Prince Philip has died at the age of 99

Prince Philip, a leading figure in Britain’s royal family for more than seven decades, has died at the age of 99.

Buckingham Palace announced Friday that the Duke, who married the then 21-year-old Princess Elizabeth in 1941, “died peacefully at Windsor Castle this morning.”

The Duke’s 733 years of marriage was the longest in the United Kingdom’s reign and the Duke was also the longest male monarch in the United Kingdom. He served the public for nearly 70 years Retiring from public life In August 2017.

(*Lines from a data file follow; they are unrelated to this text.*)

/-- R97: what the step after the last instruction of a program does. -/
def Obligations.RunningOffTheEndIsAnError : Prop :=
  (∀ (s : State) (len : Nat), s.config.Valid → HasProgram s len → 0 < len → s.poisoned = false → s.pc.toNat = len →
    (s.config.memSize < len + 4 → step s = .fault (.raised (.memory .outOfBounds) s)) ∧
    (len + 4 ≤ s.config.memSize → (∀ i, i < 4 → s.byteAt (len + i) = 0) → (∀ k, s.config.codec.opc.code k ≠ 0) →
      step s = .fault (.raised (.decode (.unknownOpcode 0)) { s with pc := BitVec.ofNat 32 (len + 4) }))) ∧
  ∀ c : Config, c.Valid →
    (c.memSize < 4 → step (State.resetWith c) = .fault (.raised (.memory .outOfBounds) (State.resetWith c))) ∧
    (4 ≤ c.memSize → (∀ k, c.codec.opc.code k ≠ 0) →
      step (State.resetWith c) = .fault (.raised (.decode (.unknownOpcode 0)) { State.resetWith c with pc := 4 }))

/-! ## Runs -/

/-- R92: a run tests `halt` first (decision D19), and otherwise is one step and the run that follows it. -/
def Obligations.RunRepeatsSteps : Prop :=
  ∀ s : State, s.config.Valid → s.poisoned = false →
    (s.halt = true → run s = .next s) ∧
    (s.halt = false → run s =
      match step s with
      | .next t => run t
      | .fault f => .fault f
      | .refused r => .refused r)

/-- R96: every run ends, in Halted or in an error. -/
def Obligations.EveryRunEnds : Prop :=
  ∀ s : State, s.config.Valid → s.poisoned = false →
    (∃ t, run s = .next t ∧ t.halt = true) ∨ ∃ e left, run s = .fault (.raised e left) ∧ left.halt = false

/-- R96: no machine completes more than `floor(MEM_SIZE / 4)` steps, whatever it is stepped through. -/
def Obligations.StepsAreBoundedByTheMemory : Prop :=
  ∀ (s t : State) (k : Nat), s.config.Valid → Sys2Proof.core.run k s = .next t →
    t.pc.toNat = s.pc.toNat + 4 * k ∧ k ≤ s.config.memSize / 4

/-! ## Loading a program, and the host's operations -/

/-- R191: a load of a program of legal length, from any state that may load one. The bounds are decision D13, what is left alone D29. -/
def Obligations.LoadInstallsTheProgram : Prop :=
  ∀ (s : State) (bytes : List Byte), s.config.Valid → s.poisoned = false → s.loaded = false →
    bytes.length % 4 = 0 → bytes.length ≤ s.config.memSize →
    ∃ t, perform (.load bytes) s = .ok (.ok, t) ∧
      (∀ k (h : k < bytes.length), t.byteAt k = bytes[k]) ∧ (∀ a, bytes.length ≤ a → t.byteAt a = s.byteAt a) ∧
      (0 < bytes.length →
        t.regions.code.start.toNat = 0 ∧ t.regions.code.last.toNat = bytes.length - 1 ∧
        t.regions.data.start.toNat = bytes.length ∧ t.regions.data.last.toNat = bytes.length ∧
        t.regions.heap.start.toNat = bytes.length ∧ t.regions.heap.last.toNat = bytes.length) ∧
      (bytes.length = 0 →
        t.regions.code.start = s.regions.code.start ∧ t.regions.code.last = s.regions.code.last ∧
        t.regions.data = s.regions.data ∧ t.regions.heap = s.regions.heap) ∧
      t.regions.code.perms = { s.regions.code.perms with write := false } ∧
      t.regions.data.perms = s.regions.data.perms ∧ t.regions.heap.perms = s.regions.heap.perms ∧
      t.regions.stack = s.regions.stack ∧ t.loaded = true ∧ t.poisoned = false ∧
      SameRegisters s t ∧ t.pc = s.pc ∧ t.halt = s.halt ∧ t.flags = s.flags ∧ t.config = s.config

/-- R192: a program whose length is not a multiple of 4 is refused with the configured error (a parameter, decision D16) and
changes nothing. -/
def Obligations.BadLengthLoadChangesNothing : Prop :=
  ∀ (s : State) (bytes : List Byte), s.poisoned = false → s.loaded = false → bytes.length % 4 ≠ 0 →
    perform (.load bytes) s = .ok (.error (.memory (s.config.loadLenErr bytes.length)), s) ∧
    (s.config.loadLenTable = [] →
      s.config.loadLenErr bytes.length = .unalignedAccess (BitVec.ofNat 32 bytes.length) 4)

/-- R193: a program longer than the memory ends in `OutOfBounds` and poisons the machine, on which only reset has a meaning
(decision D17). -/
def Obligations.FailedLoadPoisons : Prop :=
  (∀ (s : State) (bytes : List Byte), s.config.Valid → s.poisoned = false → s.loaded = false →
    bytes.length % 4 = 0 → s.config.memSize < bytes.length → bytes.length < 2 ^ 32 →
    ∃ t, perform (.load bytes) s = .ok (.error (.memory .outOfBounds), t) ∧ t.poisoned = true) ∧
  ∀ s : State, s.poisoned = true →
    step s = .refused .machinePoisoned ∧ run s = .refused .machinePoisoned ∧
    (∀ op, op ≠ .reset → perform op s = .error .machinePoisoned) ∧
    ∃ t, perform .reset s = .ok (.ok, t) ∧ t.poisoned = false

/-- R194: a second load without a reset has no meaning (decision D18). -/
def Obligations.SecondLoadIsRefused : Prop :=
  ∀ (s : State) (bytes : List Byte), s.poisoned = false → s.loaded = true →
    perform (.load bytes) s = .error .alreadyLoaded
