-- ==== Sys2Proof/Laws/State.lean ====
section
/-! SUPPORT. One lemma per field per update of State, so that no proof unfolds a record update. -/

namespace Sys2Proof.Machine

/-! ## Writing a register -/

@[simp] theorem readReg_writeReg_same (s : State) (r : Reg) (v : Word) : (s.writeReg r v).readReg r = v := by
  simp [State.readReg, State.writeReg, Vector.get_eq_getElem]

@[simp] theorem readReg_writeReg_other {s : State} {r q : Reg} {v : Word} (h : q ≠ r) :
    (s.writeReg r v).readReg q = s.readReg q := by
  simp only [State.readReg, State.writeReg, Vector.get_eq_getElem]
  exact Vector.getElem_set_ne _ _ (fun e => h (Fin.ext e.symm))

@[simp] theorem writeReg_pc (s : State) (r : Reg) (v : Word) : (s.writeReg r v).pc = s.pc := rfl
@[simp] theorem writeReg_halt (s : State) (r : Reg) (v : Word) : (s.writeReg r v).halt = s.halt := rfl
@[simp] theorem writeReg_flags (s : State) (r : Reg) (v : Word) : (s.writeReg r v).flags = s.flags := rfl
@[simp] theorem writeReg_mem (s : State) (r : Reg) (v : Word) : (s.writeReg r v).mem = s.mem := rfl
@[simp] theorem writeReg_regions (s : State) (r : Reg) (v : Word) : (s.writeReg r v).regions = s.regions := rfl
@[simp] theorem writeReg_poisoned (s : State) (r : Reg) (v : Word) : (s.writeReg r v).poisoned = s.poisoned := rfl
@[simp] theorem writeReg_loaded (s : State) (r : Reg) (v : Word) : (s.writeReg r v).loaded = s.loaded := rfl
@[simp] theorem writeReg_config (s : State) (r : Reg) (v : Word) : (s.writeReg r v).config = s.config := rfl

/-- How an instruction with a destination ends is a register write: the flags stay (R18). -/
@[simp] theorem result_eq_writeReg (s : State) (r : Reg) (v : Word) : s.result r v = s.writeReg r v := rfl

/-! ## Advancing -/

@[simp] theorem advance_regs (s : State) : s.advance.regs = s.regs := rfl
@[simp] theorem advance_pc (s : State) : s.advance.pc = s.pc + 4 := rfl
@[simp] theorem advance_halt (s : State) : s.advance.halt = s.halt := rfl
@[simp] theorem advance_flags (s : State) : s.advance.flags = s.flags := rfl
@[simp] theorem advance_mem (s : State) : s.advance.mem = s.mem := rfl
@[simp] theorem advance_regions (s : State) : s.advance.regions = s.regions := rfl
@[simp] theorem advance_poisoned (s : State) : s.advance.poisoned = s.poisoned := rfl
@[simp] theorem advance_loaded (s : State) : s.advance.loaded = s.loaded := rfl
@[simp] theorem advance_config (s : State) : s.advance.config = s.config := rfl
@[simp] theorem advance_readReg (s : State) (r : Reg) : s.advance.readReg r = s.readReg r := rfl
@[simp] theorem advance_byteAt (s : State) (a : Nat) : s.advance.byteAt a = s.byteAt a := rfl

/-! ## The load window and the bounds a load sets -/

@[simp] theorem setCodeWrite_regs (s : State) (b : Bool) : (s.setCodeWrite b).regs = s.regs := rfl
@[simp] theorem setCodeWrite_pc (s : State) (b : Bool) : (s.setCodeWrite b).pc = s.pc := rfl
@[simp] theorem setCodeWrite_halt (s : State) (b : Bool) : (s.setCodeWrite b).halt = s.halt := rfl
@[simp] theorem setCodeWrite_flags (s : State) (b : Bool) : (s.setCodeWrite b).flags = s.flags := rfl
@[simp] theorem setCodeWrite_mem (s : State) (b : Bool) : (s.setCodeWrite b).mem = s.mem := rfl
@[simp] theorem setCodeWrite_poisoned (s : State) (b : Bool) : (s.setCodeWrite b).poisoned = s.poisoned := rfl
@[simp] theorem setCodeWrite_loaded (s : State) (b : Bool) : (s.setCodeWrite b).loaded = s.loaded := rfl
@[simp] theorem setCodeWrite_config (s : State) (b : Bool) : (s.setCodeWrite b).config = s.config := rfl
@[simp] theorem setCodeWrite_data (s : State) (b : Bool) : (s.setCodeWrite b).regions.data = s.regions.data := rfl
@[simp] theorem setCodeWrite_heap (s : State) (b : Bool) : (s.setCodeWrite b).regions.heap = s.regions.heap := rfl
@[simp] theorem setCodeWrite_stack (s : State) (b : Bool) : (s.setCodeWrite b).regions.stack = s.regions.stack := rfl
@[simp] theorem setCodeWrite_code_start (s : State) (b : Bool) :
    (s.setCodeWrite b).regions.code.start = s.regions.code.start := rfl
@[simp] theorem setCodeWrite_code_last (s : State) (b : Bool) :
    (s.setCodeWrite b).regions.code.last = s.regions.code.last := rfl
@[simp] theorem setCodeWrite_code_perms (s : State) (b : Bool) :
    (s.setCodeWrite b).regions.code.perms = { s.regions.code.perms with write := b } := rfl

/-- A load's bounds on Code change nothing but `start` and `last` of Code. -/
theorem setCodeBounds_eq (s : State) (len : Nat) :
    s.setCodeBounds len = { s with regions.code := (s.setCodeBounds len).regions.code } ∧
      (s.setCodeBounds len).regions.code.perms = s.regions.code.perms := by
  unfold State.setCodeBounds
  split <;> exact ⟨rfl, rfl⟩

/-- A load's bounds on Data and Heap change nothing but `start` and `last` of both. -/
theorem setDataBounds_eq (s : State) (len : Nat) :
    s.setDataBounds len = { s with
      regions.data := (s.setDataBounds len).regions.data, regions.heap := (s.setDataBounds len).regions.heap } ∧
      (s.setDataBounds len).regions.data.perms = s.regions.data.perms ∧
      (s.setDataBounds len).regions.heap.perms = s.regions.heap.perms := by
  unfold State.setDataBounds
  split <;> exact ⟨rfl, rfl, rfl⟩

/-! ## Reset -/

@[simp] theorem resetWith_readReg (c : Config) (r : Reg) : (State.resetWith c).readReg r = 0 := by
  simp [State.readReg, State.resetWith, Vector.get_eq_getElem]

@[simp] theorem resetWith_byteAt (c : Config) (a : Nat) : (State.resetWith c).byteAt a = 0 := rfl
@[simp] theorem resetWith_pc (c : Config) : (State.resetWith c).pc = 0 := rfl
@[simp] theorem resetWith_halt (c : Config) : (State.resetWith c).halt = false := rfl
@[simp] theorem resetWith_flags (c : Config) : (State.resetWith c).flags = 0 := rfl
@[simp] theorem resetWith_mem (c : Config) : (State.resetWith c).mem = [] := rfl
@[simp] theorem resetWith_regions (c : Config) : (State.resetWith c).regions = .reset c := rfl
@[simp] theorem resetWith_poisoned (c : Config) : (State.resetWith c).poisoned = false := rfl
@[simp] theorem resetWith_loaded (c : Config) : (State.resetWith c).loaded = false := rfl
@[simp] theorem resetWith_config (c : Config) : (State.resetWith c).config = c := rfl

end Sys2Proof.Machine
end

The death is expected to mark eight days of official mourning for the Duke, who was born in June 1921 in Corfu. His father was a prince of both Greek and Danish families, and his mother belonged to the royal family of Hesse in Germany.

The Duke will remain in the kingdom at St. James’s Palace before being buried in the royal vault of Windsor Castle.

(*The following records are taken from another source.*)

-- ==== Sys2Proof/Laws/Codec.lean ====
section
/-! SUPPORT. The small lemmas of the decoder and the encoder: the opcode lookup, the legal layouts, and what unpacking and packing a
layout give, field by field (`30_encoding.md` R61 to R73). -/

namespace Sys2Proof

open Machine

theorem Mnemonic.mem_all (k : Mnemonic) : k ∈ Mnemonic.all := by
  cases k <;> decide

/-- With an injective map the lookup of a mnemonic's opcode gives that mnemonic. -/
theorem OpcodeMap.lookup_code {m : OpcodeMap} (hm : m.Injective) (k : Mnemonic) : m.lookup (m.code k) = some k := by
  have hinj := List.inj_on_of_nodup_map hm
  unfold OpcodeMap.lookup
  cases hf : Mnemonic.all.find? (fun j => m.code j == m.code k) with
  | none => exact absurd (List.find?_eq_none.1 hf k (Mnemonic.mem_all k)) (by simp)
  | some j =>
    have hj : m.code j = m.code k := by simpa using List.find?_some hf
    rw [hinj (Mnemonic.mem_all j) (Mnemonic.mem_all k) hj]

/-- A mnemonic the lookup gives has that opcode. -/
theorem OpcodeMap.code_of_lookup {m : OpcodeMap} {op : Byte} {k : Mnemonic} (h : m.lookup op = some k) : m.code k = op := by
  simpa using List.find?_some h

/-- The lookup fails exactly on the opcodes no mnemonic has. -/
theorem OpcodeMap.lookup_eq_none {m : OpcodeMap} {op : Byte} : m.lookup op = none ↔ ∀ k, m.code k ≠ op := by
  simp [OpcodeMap.lookup, Mnemonic.mem_all]

theorem decode_of_code {c : Codec} (hm : c.opc.Injective) {w : Word} {k : Mnemonic} (h : opcodeField w = c.opc.code k) :
    decode c w = .ok (decodeAs c k w) := by
  simp [decode, h, OpcodeMap.lookup_code hm]

theorem decode_ok_iff {c : Codec} {w : Word} {i : Instr} :
    decode c w = .ok i ↔ ∃ k, c.opc.lookup (opcodeField w) = some k ∧ i = decodeAs c k w := by
  cases h : c.opc.lookup (opcodeField w) <;> simp [decode, h, eq_comm]

@[simp] theorem Instr.mnemonic_ofOperands (ops : List (Role × Operand)) (k : Mnemonic) : (Instr.ofOperands ops k).mnemonic = k := by
  cases k <;> rfl

/-- Well-formedness is the range of the one immediate an instruction can hold. -/
theorem wellFormed_iff {i : Instr} : WellFormed i ↔ ∀ n v, i.immediate = some (n, v) → ImmFits n v := by
  unfold WellFormed wellFormed
  cases h : i.immediate with
  | none => simp
  | some p => obtain ⟨n, v⟩ := p; simp

/-! ## Fields as numbers -/

theorem opcodeField_toNat (w : Word) : (opcodeField w).toNat = bitSlice w 7 0 := by
  simp [opcodeField, bitSlice]

theorem regdec_eq_clamped (b : BitVec 5) : regdec b = clamped b.toNat := rfl

/-- The top bit of an N-bit field, as a comparison. -/
theorem getLsbD_top {n : Nat} (b : BitVec n) : b.getLsbD (n - 1) = decide (2 ^ (n - 1) ≤ b.toNat) := by
  rw [← BitVec.msb_eq_decide, BitVec.msb_eq_getLsbD_last]

theorem fromBits_eq_signedField {n : Nat} (b : BitVec n) : fromBits n b = signedField n b.toNat := by
  simp [fromBits, signedField, getLsbD_top]

/-! ## Legal layouts -/

theorem LayoutTable.Valid.perm {t : LayoutTable} (h : t.Valid) (k : Mnemonic) : (t.layout k).Perm (defaultLayouts.layout k) :=
  h k (Mnemonic.mem_all k)

/-- A legal layout has the fields R64 gives the mnemonic, in some order. -/
theorem LayoutTable.Valid.mem_iff {t : LayoutTable} (h : t.Valid) {k : Mnemonic} {f : Field} :
    f ∈ t.layout k ↔ f ∈ defaultLayouts.layout k :=
  (h.perm k).mem_iff

theorem LayoutTable.Valid.nodup {t : LayoutTable} (h : t.Valid) (k : Mnemonic) : ((t.layout k).map Field.role).Nodup :=
  ((h.perm k).map _).nodup_iff.2 (by cases k <;> decide)

theorem LayoutTable.Valid.widths_eq {t : LayoutTable} (h : t.Valid) (k : Mnemonic) :
    widths (t.layout k) = widths (defaultLayouts.layout k) :=
  ((h.perm k).map _).sum_eq

theorem LayoutTable.Valid.fits {t : LayoutTable} (h : t.Valid) (k : Mnemonic) : 8 + widths (t.layout k) ≤ 32 := by
  rw [h.widths_eq]
  cases k <;> decide

/-! ## Unpacking -/

/-- How a lookup by role compares: `simp` then decides it for any two named roles. -/
@[simp] theorem Role.beq_eq (a b : Role) : (a == b) = decide (a = b) := by
  cases a <;> cases b <;> rfl

theorem role_ne {g f : Field} {l : List Field} (hg : g.role ∉ l.map Field.role) (hf : f ∈ l) : g.role ≠ f.role :=
  fun e => hg (e ▸ List.mem_map_of_mem hf)

/-- What unpacking gives the role of a field: the operand read from the bits where the field stands. -/
theorem lookup_unpackFields (w : Word) {l : List Field} (o : Nat) (hn : (l.map Field.role).Nodup) {f : Field} (hf : f ∈ l) :
    (unpackFields w o l).lookup f.role = some (f.kind.read (w.toNat / 2 ^ fieldOffset o l f.role % 2 ^ f.kind.width)) := by
  induction l generalizing o with
  | nil => cases hf
  | cons g l ih =>
    obtain ⟨hg, hn⟩ := List.nodup_cons.1 hn
    simp only [unpackFields, fieldOffset]
    rcases List.mem_cons.1 hf with rfl | hf
    · simp [extract]
    · have hne := role_ne hg hf
      rw [List.lookup_cons, if_neg hne, show (f.role == g.role) = false from beq_false_of_ne hne.symm]
      exact ih _ hn hf

/-- The register decode gives a role: its field, clamped. -/
theorem regOperand_unpack {c : Codec} (hv : c.layouts.Valid) {k : Mnemonic} {r : Role} (w : Word)
    (hr : ⟨r, .register⟩ ∈ defaultLayouts.layout k) :
    regOperand (unpackFields w 8 (c.layouts.layout k)) r = clamped (fieldAt c k r 5 w) := by
  have h := lookup_unpackFields w 8 (hv.nodup k) (hv.mem_iff.2 hr)
  simp only [FieldKind.read, FieldKind.width] at h
  simp only [regOperand, h, regdec_eq_clamped, BitVec.toNat_ofNat, Nat.mod_mod]
  rfl

/-- The immediate decode gives: its field, sign-reconstructed. -/
theorem immOperand_unpack {c : Codec} (hv : c.layouts.Valid) {k : Mnemonic} {n : Nat} (w : Word)
    (hr : ⟨.imm, .immediate n⟩ ∈ defaultLayouts.layout k) :
    immOperand (unpackFields w 8 (c.layouts.layout k)) = signedField n (fieldAt c k .imm n w) := by
  have h := lookup_unpackFields w 8 (hv.nodup k) (hv.mem_iff.2 hr)
  simp only [FieldKind.read, FieldKind.width] at h
  simp only [immOperand, h, fromBits_eq_signedField, BitVec.toNat_ofNat, Nat.mod_mod]
  rfl

/-- Everything decode can give under legal layouts: the instruction of the mnemonic, each operand read where its field stands. -/
theorem decodeAs_eq {c : Codec} (hv : c.layouts.Valid) (k : Mnemonic) (w : Word) :
    let reg := fun r => clamped (fieldAt c k r 5 w)
    let imm := fun n => signedField n (fieldAt c k .imm n w)
    decodeAs c k w = match k with
      | .add => .add (reg .rd) (reg .rs1) (reg .rs2)
      | .sub => .sub (reg .rd) (reg .rs1) (reg .rs2)
      | .mul => .mul (reg .rd) (reg .rs1) (reg .rs2)
      | .and => .and (reg .rd) (reg .rs1) (reg .rs2)
      | .or => .or (reg .rd) (reg .rs1) (reg .rs2)
      | .xor => .xor (reg .rd) (reg .rs1) (reg .rs2)
      | .shl => .shl (reg .rd) (reg .rs1) (reg .rs2)
      | .shr => .shr (reg .rd) (reg .rs1) (reg .rs2)
      | .shrA => .shrA (reg .rd) (reg .rs1) (reg .rs2)
      | .addI => .addI (reg .rd) (reg .rs) (imm 14)
      | .lui => .lui (reg .rd) (imm 19)
      | .lw => .lw (reg .rd) (reg .rs) (imm 14)
      | .sw => .sw (reg .rd) (reg .rs) (imm 14)
      | .syscall => .syscall
      | .li => .li (reg .rd) (imm 19) := by
  have hr := fun r => regOperand_unpack (k := k) (r := r) hv w
  have hi := fun n => immOperand_unpack (k := k) (n := n) hv w
  cases k <;> simp only [decodeAs, Instr.ofOperands]
  case lui | li => rw [hr .rd (by decide), hi 19 (by decide)]
  case addI | lw | sw => rw [hr .rd (by decide), hr .rs (by decide), hi 14 (by decide)]
  all_goals rw [hr .rd (by decide), hr .rs1 (by decide), hr .rs2 (by decide)]

/-! ## Packing -/

theorem Field.bits_lt (f : Field) (ops : List (Role × Operand)) : f.bits ops < 2 ^ f.kind.width := by
  unfold Field.bits
  split
  · next x _ =>
    cases x with
    | reg r => exact Nat.mod_lt _ (by positivity)
    | imm v => exact (toBits _ v).isLt
  · positivity

/-- A register operand in a register field is its ordinal (R66). -/
@[simp] theorem Operand.bits_reg (r : Reg) : (Operand.reg r).bits 5 = r.val := by
  simp only [Operand.bits, regenc, BitVec.toNat_ofNat]
  omega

In the growing animosity of the royal family after the Greco-Turkish War, the Duke was transported from Greece as a child in a fruit box on a Royal Navy ship. The Duke first settled in the country as a student at Gordonstown School in the Scottish Highlands because of his close family ties to the United Kingdom. He was running the prince’s previous school in Germany when Kurt Han fled there under the threat of increasing persecution by the Nazi government.

He first met Princess Elizabeth – then 13 – when he showed her and Princess Margaret, His sister, in the vicinity of Dartmouth Naval College, where he studied, in 1999 and the pair began dating. They were married in November 1947. He was the one who informed his wife during a visit to Kenya in February 1952 that his father had died and that he was now the queen.

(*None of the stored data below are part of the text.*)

/-- Settles O6: the check is the range of R69, and what decode gives is well formed. -/
theorem immediateConstructionChecksTheRange : Obligations.ImmediateConstructionChecksTheRange := by
  have h14 (v : Int) : ImmFits 14 v ↔ -8192 ≤ v ∧ v ≤ 8191 := by simp [ImmFits, immMin, immMax]
  have h19 (v : Int) : ImmFits 19 v ↔ -262144 ≤ v ∧ v ≤ 262143 := by simp [ImmFits, immMin, immMax]
  refine ⟨fun v => ?_, fun v => ?_, fun c i => ⟨assemble_of_wellFormed c, fun n v => assemble_of_not_wellFormed c,
    fun w n v hc h himm => newImmediate_of_fits (wellFormed_iff.1 (wellFormed_of_decode hc.2 h) n v himm)⟩⟩
  · simp only [newImmediate, h14]
  · simp only [newImmediate, h19]

/-- Settles O8: the lookup of bits 7:0 fails on the unassigned opcodes alone. -/
theorem onlyUnassignedOpcodesAreRefused : Obligations.OnlyUnassignedOpcodesAreRefused := by
  refine ⟨fun c w => ⟨fun h => ?_, fun k h => exists_decode_of_code (code_toNat_eq_iff.1 h)⟩, fun w => ?_⟩
  · rw [ofNat_bitSlice_opcode, decode_error_iff, OpcodeMap.lookup_eq_none]
    exact ⟨fun k hk => h k (code_toNat_eq_iff.2 hk), rfl⟩
  · rw [← opcodeField_toNat, ← defaultOpcodes_lookup_eq_none]
    simp [decode_error_iff, defaultCodec]

/-- Settles O9: decode reads the immediate from a field of its width and the mnemonic from bits 7:0. -/
theorem decodedInstructionsAreWellFormed : Obligations.DecodedInstructionsAreWellFormed :=
  fun _ _ _ hc h => ⟨wellFormed_of_decode hc.2 h, code_toNat_eq_iff.2 (code_mnemonic_of_decode h)⟩

/-- Settles O10: the fields of format R end at bit 22, and Syscall has none. -/
theorem unusedBitsAreIgnored : Obligations.UnusedBitsAreIgnored := by
  intro c hc
  have hR (k : Mnemonic) (hk : k ∈ [Mnemonic.add, .sub, .mul, .and, .or, .xor, .shl, .shr, .shrA]) :
      8 + widths (c.layouts.layout k) = 22 + 1 := by
    rw [eight_add_widths hc.2]
    revert k
    decide
  have hN : 8 + widths (c.layouts.layout .syscall) = 7 + 1 := by rw [eight_add_widths hc.2]; rfl
  exact ⟨fun v w k hop hk h => decode_congr hc hop (hR k hk) h, fun v w hop h => decode_congr hc hop hN h,
    fun i => (unused_bits_zero_iff hc.2 i.mnemonic _).1 (Nat.div_eq_of_lt (encode_lt c i))⟩

/-- Settles O11: the sum of the fields at their places, operand by operand of each format. -/
theorem encodePlacesEveryField : Obligations.EncodePlacesEveryField := by
  refine ⟨fun c i hc => ?_, fun c h => ?_⟩
  · rw [encode_toNat_sum hc.2, Nat.cast_add]
    refine congrArg (_ + ·) ?_
    cases i with
    | add | sub | mul | and | or | xor | shl | shr | shrA => exact packed_layoutR _ _ _ _
    | addI | lw | sw => exact packed_layoutI _ _ _ _
    | lui | li => exact packed_layoutU _ _ _
    | syscall => rfl
  · simp only [placeOf, h]
    decide

/-- Settles O4: the clamp below and above 16, and a register's ordinal as a field that it keeps. -/
theorem registerFieldsClamp : Obligations.RegisterFieldsClamp := by
  refine ⟨fun b => ⟨fun h => regdec_of_le h.2, ?_⟩, fun r => ⟨regenc_toNat r, regdec_regenc r⟩⟩
  rintro (hzero | hgt)
  · exact Fin.ext ((regdec_of_le (by omega)).trans hzero)
  · exact regdec_of_gt hgt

He will be remembered for his work in establishing the Duke of Edinburgh Award Project in 1955 to encourage young people to engage in community and outdoor activities. He served independently in the Royal Navy during World War II and was an avid amateur pilot.

But he was also known for his tendency to make unscrupulous remarks, most famously in 1986 when he told a group of British students studying in China that if they did not stay, they would go “slit eyes”. In 1996, after the Dunblane genocide of schoolgirls and their teachers, he argued that it was “slightly unreasonable” for the then government to ban private ownership of handguns. He argued that the move was no longer logical than any government that decided to ban cricket bats after using them as weapons.

Nonetheless, the Duke’s main role was to support his wife in a longer monarchy than any other monarch in the United Kingdom, often as an institution and in times of turmoil for both the country as a whole.

Time to celebrate to mark him Diamond Jubilee In 2012, the Queen said her family’s support was “complementary.”

“Prince Philip, I believe, is well-known for diminishing any kind of praise,” he added. “However, everywhere he was, he was a constant force and guide.”